Issawi had previously been jailed for over six years in 2014 for conspiring to supply Class A drugs. He was involved in the gymnasium at Kirkham prison in Lancashire and after being released started working as a gym instructor, the court heard.

Mr Hodgkinson said Issawi got a job as a gymnasium manager and was enrolling in a sports science degree. “This defendant tried to get away with it,” he said. “Things were going well and the lockdown took place.
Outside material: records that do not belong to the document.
-- ==== Sys2Proof/Machine/FlashOps.lean ====
section
/-! DEFINITION. The flash translation layer's operations: geometry, map, packer, bands and programs, freeing,
admission and the wear charges (chapter "Flash media management"). -/
namespace Sys2Proof.Machine

/-! ## Geometry (R253 to R256, R284, R285) -/

/-- Bands of each die row (R255). -/
def bandsPerRow (g : Population) : Nat := g.blocksPerPlane - 1 - ceilDiv g.blocksPerPlane 50

/-- All pages of all dies (R255). -/
def totalPagesOf (g : Population) : Nat := g.dies * g.planes * g.blocksPerPlane * g.pagesPerBlock

/-- OP's numerator over 16: 1/8, 3/16, 1/4 (R255). -/
def opSixteenths (op : Nat) : Nat := if op == 0 then 2 else if op == 1 then 3 else 4

/-- U (R255). -/
def usableSlots (g : Population) (op : Nat) : Nat := (16 - opSixteenths op) * totalPagesOf g / 16

/-- Data pages of the remaining bands: 31 of each 32 members, less the dead dies and the absent members. -/
def dataPages (s : State) : Nat :=
  let g := geomOf s
  (g.dies / 32 * 31 - s.persist.deadDies.length) * g.planes * bandsPerRow g * g.pagesPerBlock
    - sumOf (fun b => b.absent.length * g.pagesPerBlock) s.flash.bands

/-- The usable limit (R284, R285). -/
def usableLimit (s : State) : Nat :=
  if dataPages s * 100 > 102 * s.persist.usable then s.persist.usable else min s.persist.usable (dataPages s * 100 / 102)

/-- The first slot of the page pool (R256). -/
def poolBase : Nat := 6356992

/-! ## Map (R261, R264, R275) -/

/-- Stores a map entry; an entry with nothing live and no page is the unmapped one. The segment changed. -/
def putMap (m : MapEntry) (s : State) : State :=
  let rest := s.flash.map.filter fun x => x.slot != m.slot
  let seg := m.slot / 1024
  { s with flash := { s.flash with map := if m.live == 0 && m.place.isNone then rest else m :: rest,
                                   dirtySegs := if s.flash.dirtySegs.contains seg then s.flash.dirtySegs else seg :: s.flash.dirtySegs } }

/-- Appends a journal record (R266). -/
def journalRec (r : JournalRec) (s : State) : State :=
  { s with flash := { s.flash with pendingRecs := s.flash.pendingRecs ++ [r] } }

/-- Whether a slot is free for the packer (R257, R275). -/
def slotFree (s : State) (slot : Nat) : Bool :=
  (findMap s slot).live == 0 && !(s.flash.assembling.any fun a => a.slot == slot) && !s.flash.trimmed.contains slot

/-- Whether a run of granules fits: inside the pool and over free slots, its first slot excepted where it
continues the extent before it. -/
def runFits (s : State) (loc n : Nat) : Bool :=
  decide ((loc + n - 1) / 32 < usableLimit s)
    && (runSlots loc n).all fun x => (x.1 == loc / 32 && loc % 32 != 0) || slotFree s x.1

/-- The first run at or after `loc` (R257), wrapping at the end of the pool; `fuel` bounds the search. -/
def findRun (s : State) (n : Nat) : Nat → Nat → Option Nat
  | 0, _ => none
  | fuel + 1, loc =>
    if runFits s loc n then some loc
    else
      let next := (loc / 32 + 1) * 32
      findRun s n fuel (if usableLimit s ≤ next / 32 then poolBase * 32 else next)

/-- How many positions the search looks at: every used slot can stop a run once for each slot of its width,
before and after the wrap. -/
def runFuel (s : State) (n : Nat) : Nat :=
  2 * (s.flash.map.length + s.flash.assembling.length + s.flash.trimmed.length + 2) * (n / 32 + 2)

/-! ## Wear and quota charges (R180, R287) -/

/-- A NAND page programmed: WRITE_SEQ was taken at its start; its bytes are charged to this window. -/
def chargeProgram (pages : Nat) (s : State) : State :=
  { s with tiers := { s.tiers with charged := s.tiers.charged + 16384 * pages },
           persist := { s.persist with flashCounters := s.persist.flashCounters.modify 0 (· + 16384 * pages) } }

/-- NAND pages of images programmed: they are charged, and each takes a WRITE_SEQ (R262, R287). -/
def imagePages (pages : Nat) (s : State) : State :=
  chargeProgram pages { s with flash := { s.flash with writeSeq := s.flash.writeSeq + pages } }

/-- Adds to a flash counter of R287, in its listed order. -/
def countFlash (i n : Nat) (s : State) : State :=
  { s with persist := { s.persist with flashCounters := s.persist.flashCounters.modify i (· + n) } }

/-! ## Bands and programs (R259, R260, R267, R268, R272) -/

/-- The band of a row with an index, free and untouched when nothing is recorded of it. -/
def findBand (s : State) (row index : Nat) : Band :=
  (s.flash.bands.find? fun b => b.row == row && b.index == index).getD
    { row := row, index := index, state := .free, stream := .host, writePtr := 0, eraseCount := 0, closedAt := 0,
      reads := 0, absent := [], weak := false, reservedFlushed := false }

/-- Stores a band. -/
def putBand (b : Band) (s : State) : State :=
  { s with flash := { s.flash with bands := b :: s.flash.bands.filter fun x => !(x.row == b.row && x.index == b.index) } }

/-- Bands that are not free. -/
def usedBands (s : State) : Nat := (s.flash.bands.filter fun b => b.state != .free).length

/-- All bands, and the free ones (R272). -/
def bandCount (s : State) : Nat := (geomOf s).dies / 32 * bandsPerRow (geomOf s)
def freeBands (s : State) : Nat := bandCount s - usedBands s

/-- Whether member (channel, plane) of a band takes no program: a retired block or a dead die. -/
def memberAbsent (s : State) (b : Band) (ch plane : Nat) : Bool :=
  b.absent.contains (ch, plane) || s.persist.deadDies.contains (b.row * 32 + ch)

/-- The channel of the parity page of a stripe (R259): the rotation skips an absent channel. -/
def parityChannel (s : State) (b : Band) (page plane : Nat) : Nat :=
  (((List.range 32).map fun i => (b.index + page + plane + i) % 32).find? fun c => !memberAbsent s b c plane).getD 0

/-- The channels of a stripe in the order in which they are programmed: the data members, then the parity
page (R259, R260). -/
def stripeOrder (s : State) (b : Band) (page plane : Nat) : List Nat :=
  let pc := parityChannel s b page plane
  ((List.range 32).filter fun c => c != pc && !memberAbsent s b c plane) ++ [pc]

/-- Page, plane and place in the stripe of a band's write pointer, which counts positions of 32 a stripe. -/
def stripePos (g : Population) (w : Nat) : Nat × Nat × Nat :=
  (w / 32 / max g.planes 1, w / 32 % max g.planes 1, w % 32)

/-- Positions of a band. -/
def bandSize (g : Population) : Nat := g.pagesPerBlock * g.planes * 32

/-- The physical page of a band position; `none` past the stripe's members. The flag tells the parity page. -/
def placeAt (s : State) (b : Band) : Option ((Nat × Nat × Nat) × Bool) :=
  let g := geomOf s
  let (page, plane, i) := stripePos g b.writePtr
  let order := stripeOrder s b page plane
  (order[i]?).map fun ch => ((b.row * 32 + ch, plane, b.index * g.pagesPerBlock + page), i + 1 == order.length)

/-- The next write pointer: past the stripe's last member it goes to the next stripe. -/
def advancePtr (s : State) (b : Band) : Nat :=
  let (page, plane, i) := stripePos (geomOf s) b.writePtr
  if i + 1 < (stripeOrder s b page plane).length then b.writePtr + 1 else (b.writePtr / 32 + 1) * 32

/-- The band a stream may program in a die row: its open band, else one that a flushed record reserved. [DESIGN CHOICE, log 34] -/
def writableBand (s : State) (row : Nat) (st : Stream) : Option Band :=
  match s.flash.bands.find? fun b => b.row == row && b.stream == st && b.state == .openBand with
  | some b => some b
  | none => s.flash.bands.find? fun b => b.row == row && b.stream == st && b.state == .reserved && b.reservedFlushed

/-- Reserves the lowest-numbered free band of a die row for a stream, unless one is reserved (R268). -/
def reserveBand (row : Nat) (st : Stream) (s : State) : State :=
  if s.flash.bands.any fun b => b.row == row && b.stream == st && b.state == .reserved then s
  else
    match (List.range (bandsPerRow (geomOf s))).find? fun i => (findBand s row i).state == .free with
    | none => s
    | some i =>
      journalRec (.band row i st .reserved 0)
        (putBand { findBand s row i with state := .reserved, stream := st, writePtr := 0, reservedFlushed := false } s)

/-- Gives a program the next page of a band: WRITE_SEQ rises, the band opens, and closes after its last page. -/
def programInto (b : Band) (p : Program) (place : Nat × Nat × Nat) (s : State) : State :=
  let seq := s.flash.writeSeq + 1
  let w := advancePtr s b
  let st := if bandSize (geomOf s) ≤ w then BandState.closed else BandState.openBand
  let b1 := { b with state := st, writePtr := w, closedAt := s.clk.window }
  let s1 := putBand b1 s
  let s2 := if b.state == st then s1 else journalRec (.band b.row b.index b.stream st w) s1
  let q := { p with band := some (b.row, b.index), place := place, seqNo := seq }
  queueNand (.program q.id) [place.1] { s2 with flash := { s2.flash with writeSeq := seq, programs := s2.flash.programs ++ [q] } }

/-- The parity page that a stripe's last data page calls for (R260). -/
def parityAfter (row index : Nat) (s : State) : State :=
  let b := findBand s row index
  if b.state != .openBand then s
  else match placeAt s b with
    | some (place, true) =>
      let p : Program := { id := s.flash.nextProgram, kind := .parity, stream := b.stream, band := none, place := place,
                           seqNo := 0, trimmed := false, parts := [], held := { lc := 0, shared := 0 } }
      programInto b p place { s with flash := { s.flash with nextProgram := s.flash.nextProgram + 1 } }
    | _ => s

/-- Whether a new program may start now: not during the hold-up flush (R286), within 128 MiB of data since the
last flush (R267), and, for the host stream, not while GC goes first (R272). -/
def mayProgram (s : State) (st : Stream) : Bool :=
  s.power.flushing.isNone && decide (s.flash.dataBytes + 16384 ≤ 134217728)
    && !(st == .host && decide (freeBands s * 1000 < bandCount s * 5))

/-- Starts a program, or leaves it waiting for a band, a flush or GC. [DESIGN CHOICE, log 8, 34] -/
def placeProgram (p : Program) (s : State) : State :=
  let (k, s1) := useFree s
  let row := Config.placeRow k % max ((geomOf s).dies / 32) 1
  if !mayProgram s1 p.stream then { s1 with flash := { s1.flash with waiting := s1.flash.waiting ++ [p] } }
  else match writableBand s1 row p.stream with
    | none =>
      let s2 := reserveBand row p.stream s1
      { s2 with flash := { s2.flash with waiting := s2.flash.waiting ++ [p] } }
    | some b => match placeAt s1 b with
      | none => { s1 with flash := { s1.flash with waiting := s1.flash.waiting ++ [p] } }
      | some (place, _) => parityAfter b.row b.index (programInto b p place s1)

/-- A new program of a kind. -/
def startProgram (k : ProgKind) (st : Stream) (parts : List (Nat × Nat)) (held : Taken) (s : State) : State :=
  placeProgram { id := s.flash.nextProgram, kind := k, stream := st, band := none, place := (0, 0, 0), seqNo := 0,
                 trimmed := false, parts := parts, held := held }
    { s with flash := { s.flash with nextProgram := s.flash.nextProgram + 1 } }

/-- The waiting programs try again. -/
def retryPrograms (s : State) : State :=
  s.flash.waiting.foldl (fun s p => placeProgram p s) { s with flash := { s.flash with waiting := [] } }

/-! ## Packer (R257, R258) -/

/-- Places granules of a move in the slot being assembled (R257): the ALLOC record raises its LIVE. [DEDUCED, log 35] -/
def assemble (slot granules move : Nat) (s : State) : State :=
  let old := (s.flash.assembling.find? fun a => a.slot == slot).getD
    { slot := slot, used := 0, parts := [], due := false, held := { lc := 0, shared := 0 } }
  let rest := s.flash.assembling.filter fun x => x.slot != slot
  let s1 := putMap { findMap s slot with live := (findMap s slot).live + granules } s
  { s1 with flash := { s1.flash with assembling := rest ++ [{ old with used := old.used + granules, parts := old.parts ++ [(move, granules)] }] } }

/-- Whether every granule placed in a slot has been encrypted into it, or is not coming any more. -/
def filled (s : State) (a : Assembling) : Bool :=
  a.parts.all fun p => ((findMove s p.1).map fun m => m.step == .program).getD true

/-- The slots to be programmed (R258): those that are full, or that a cut marker found part-filled, once their granules are
there. A slot in which nothing is left alive is given up. [DEDUCED, log 35] -/
def programReady (s : State) : State :=
  let go := fun (a : Assembling) => filled s a && (a.due || decide (32 ≤ a.used) || (findMap s a.slot).live == 0)
  (s.flash.assembling.filter go).foldl
    (fun s a => if (findMap s a.slot).live == 0 then giveSlots a.held s else startProgram (.data a.slot) .host a.parts a.held s)
    { s with flash := { s.flash with assembling := s.flash.assembling.filter fun a => !go a } }

/-- At a cut marker part-filled slots are programmed with their unused granules zero (R258); the cursor moves to
the next slot, since they take no more. [DEDUCED, log 35] -/
def programPartial (s : State) : State :=
  let c := if s.flash.cursor % 32 == 0 then s.flash.cursor else (s.flash.cursor / 32 + 1) * 32
  programReady { s with flash := { s.flash with cursor := c, assembling := s.flash.assembling.map fun a => { a with due := true } } }

/-- A crypto unit has encrypted a move's granules of one flash slot into the stage slot that assembles it (R258). -/
def fillSlot (slot : Nat) (t : Taken) (s : State) : State :=
  match s.flash.assembling.find? fun a => a.slot == slot && a.held.lc + a.held.shared == 0 with
  | none => giveSlots t s
  | some _ => { s with flash := { s.flash with assembling := updWhere (fun a => a.slot == slot) (fun a => { a with held := t }) s.flash.assembling } }

/-- A run of flash granules for one layer group of a node, with its ALLOC record and its slots' shares (PACKER_PLACE).
`none` when the pool has no run for it. -/
def placeExtent (n : Node) (g : Nat) (src : Tier) (why : MoveWhy) (cls : Cls) (s : State) : Option State :=
  let need := extentGranules n g .t3
  let start := max s.flash.cursor (poolBase * 32)
  match findRun s need (runFuel s need) start with
  | none => none
  | some loc =>
    let (id, s1) := addMove n.ptr g src .t3 why none cls need loc { s with flash := { s.flash with cursor := loc + need } }
    let s2 := journalRec (.alloc (loc / 32) (loc % 32) need) s1
    some (startRead id ((runSlots loc need).foldl (fun s x => assemble x.1 x.2 id s) s2))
“It coincides around three weeks after the lockdown when the gyms were closed and he actually lost his job. He then found himself stranded, with no money, no job, no ability to earn money.

“He was foolishly persuaded by others to get involved in this operation. He was used in this scenario.” Issawi, of Poplar Avenue, Warton, Preston, was jailed for 13 years after pleading guilty to conspiracy to supply Class A drugs.

“It is rare, extremely rare, for a defendant involved at such a high level to indicate a guilty plea for such an offence,” Judge Anthony Cross QC told Issawi.

“You were part of this operation as the leader of the organized crime group. It is clear that you had a high level of knowledge and a complete understanding of the organizational side.

“You were able to take orders and make decisions without needing approval and the evidence suggests you had an absolute understanding of the dynamics of the drug arena you were working in. You have an unfortunate record, including a conspiracy to provide in which you were imprisoned for 81 months.

“You tried to give it a shot but failed and fell back into your old ways. You need to be punished for this. The amount involved was over 60 kilos. It was a brave plea and it demonstrates your remorse and your desire… to put behind you this life of crime.”